3. Varietal Characteristics

The newly released lentil variety Mersimoy is characterized by an indeterminate growth habit. It produces light pink flowers, with seeds exhibiting a light brown seed coat and light red cotyledons. Phenologically, the variety reaches 50% flowering at an average of 59 days after emergence and attains physiological maturity at approximately 128 days. Morphologically, Mersimoy has an average plant height of about 45 cm and produces an average of 24 pods per plant, indicating its favorable yield component attributes. The detailed agronomic and phenological characteristics of the variety are presented in Tables 1 and 3.

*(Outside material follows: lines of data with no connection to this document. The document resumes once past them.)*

-- ==== Sys2Proof/Tests/Witness6.lean ====
section
/-! SUPPORT. Concrete states and operands that meet the hypotheses of the statements about Tightrope, the axis rings, the island and the
power controllers. -/

-- One theorem at a time: checked side by side, these need more threads, each with a stack of its own, than the check's memory allows.
set_option Elab.async false

namespace Sys2Proof.Tests

open Sys2Proof Sys2Proof.Machine

/-! ### Tightrope -/

/-- Axis 5 is node 0 of ring 1, configured; the ring runs or not. The frame grid stands at cycle `now` after the point at `p`. -/
def ringed (runs : Bool) (p now : Nat) (fs : List (Fld × Nat)) : State :=
  let b := ofBool runs * 2
  let s := planned (open_ (liveWith ([(TT_AXIS_CFG_EN 5, 1), (TT_AXIS_CFG_RING 5, 1), (TT_AXIS_ST_STATE 5, 1), (TT_CTRL_RUN, b), (TT_STATUS_RUNNING, b),
    (TT_RING_CFG_ETHERTYPE 1, 0x9000)] ++ fs))) []
  { s with grid := { s.grid with pointAt := p, now := now } }

/-- Axis 5 with a sample due and in use. -/
def dueAxis (s : State) (miss : Nat) : State :=
  { s with tt := { s.tt with axes := [(5, { AxisSt.reset with on := true, due := true, missRun := miss, posRef := some 0, sent := some (3, false) })] } }

/-- A frame on ring 1 of EtherType `et`, TYPE `ty`, with its SAFE_CRC right or not. -/
def ringFrame (et ty : Nat) (body : List Byte) (good : Bool) : List Byte :=
  let safe := [1#8, BitVec.ofNat 8 ty, 0#8, 0#8] ++ leBytes 4 0 ++ leBytes 8 0 ++ body
  List.replicate 12 0#8 ++ [0x81#8, 0#8, 0#8, 0#8] ++ beBytes 2 et ++ safe ++ leBytes 4 (crc32c safe + ofBool (!good))

/-- An FB sample at θ = 100. -/
def fbBody : List Byte := leBytes 4 100 ++ leBytes 20 0

theorem witness_TightropeRunsItsAxes_points : pointDue (ringed true 0 0 []).grid = false ∧ pointDue (ringed true 0 137500 []).grid = true
    ∧ (let s := dueAxis (ringed true 0 137500 []) 0
      (s.axis 5).due = true ∧ (s.axis 5).sent = some (3, false) ∧ axisRuns s 5 = true ∧ axisRuns s 6 = false)
    ∧ (let s := { ringed true 0 550000 [] with isl := { (ringed true 0 0 []).isl with reint := 3 }, grid := { (ringed true 0 0 []).grid with boundaryAt := 550000, now := 550000, pointAt := 412500 } }
      s.isl.reint = 3 ∧ nextPoint s.grid = s.grid.boundaryAt ∧ s.isl.reintBits = 0 ∧ pointDue s.grid = true)
    ∧ (let s := { ringed true 0 137500 [] with isl := { (ringed true 0 0 []).isl with handoverAt := some 137500 } }
      s.isl.handoverAt = some 137500 ∧ 137500 ≤ nextPoint s.grid)
    ∧ (let s := dueAxis (ringed true 0 137500 [(TT_AXIS_CFG_MISS_LIM 5, 2)]) 0
      s.grid.pointAt + s.get TT_TIMING_FB_DL ≤ s.grid.now ∧ (s.axis 5).missRun + 1 < max 1 (s.get (TT_AXIS_CFG_MISS_LIM 5)))
    ∧ (let s := dueAxis (ringed true 0 137500 []) 1
      max 1 (s.get (TT_AXIS_CFG_MISS_LIM 5)) ≤ (s.axis 5).missRun + 1)
    ∧ (ringed false 0 0 [(TT_TIMING_FB_DL, 9)]).grid.pointAt + 9 > (ringed false 0 0 []).grid.now := by decide +kernel

theorem witness_TightropeRunsItsAxes_frames : (let s := dueAxis (ringed true 0 0 []) 0
      s.boot.step ≠ 7
        ∧ (ringFrame 0x0800 2 fbBody true).length = 62 ∧ ofBe (((ringFrame 0x0800 2 fbBody true).drop 16).take 2) ≠ s.get (TT_RING_CFG_ETHERTYPE 1)
        ∧ ofBe (((ringFrame 0x9000 2 fbBody true).drop 12).take 2) = 0x8100 ∧ ofBe (((ringFrame 0x9000 2 fbBody true).drop 16).take 2) = s.get (TT_RING_CFG_ETHERTYPE 1)
        ∧ frameGood (ringFrame 0x9000 2 fbBody true) = true ∧ frameGood (ringFrame 0x9000 2 fbBody false) = false
        ∧ frameGood (ringFrame 0x9000 3 (leBytes 8 0) true) = true ∧ frameGood (ringFrame 0x9000 4 (leBytes 8 0) true) = true
        ∧ sampleOf s 1 (ringFrame 0x9000 2 fbBody true) = some 5 ∧ sampleOf s 2 (ringFrame 0x9000 2 fbBody true) = none
        ∧ (mirrorAt s 5).isNone = true)
    ∧ (mirrorAt (ringed true 0 0 [(TT_MIRROR_ADDR, 0xE40C000000)]) 5).isSome = true := by decide +kernel

/-- The take of the frame is due, with a staging set of that frame number in hub SRAM. -/
def staged (frame : Nat) (reint : Nat) : State :=
  let s := withBytes (ringed true 412500 (412500 + 60500) [(TT_STAGE_BASE, 0xE400000000)]) (phys live 0xE400000000) (leBytes 8 frame)
  { s with isl := { s.isl with reint := reint } }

4. Yield and Quality Performance

The newly released lentil variety, Mersimoy, demonstrated superior yield performance across the testing environments over three consecutive production years at the two experimental locations. The variety produced seed yields ranging from 1,352 to 3,883 kg ha⁻¹, whereas the standard check variety, Asano, recorded seed yields ranging from 1,091 to 2,361 kg ha⁻¹ (Table 2). On average, Mersimoy attained a mean seed yield of 2,321 kg ha⁻¹, representing a yield advantage of approximately 39.99% over the standard check variety, Asano.

Under research field conditions, Mersimoy achieved seed yields ranging from 2,100 to 3,800 kg ha⁻¹, while under farmers’ field conditions, the variety yielded between 1,300 and 2,100 kg ha⁻¹ (Table 1). The consistent yield superiority of Mersimoy across both research-managed and farmers’ field conditions indicates its wide adaptability, yield stability, and potential for enhancing lentil productivity in the target production areas.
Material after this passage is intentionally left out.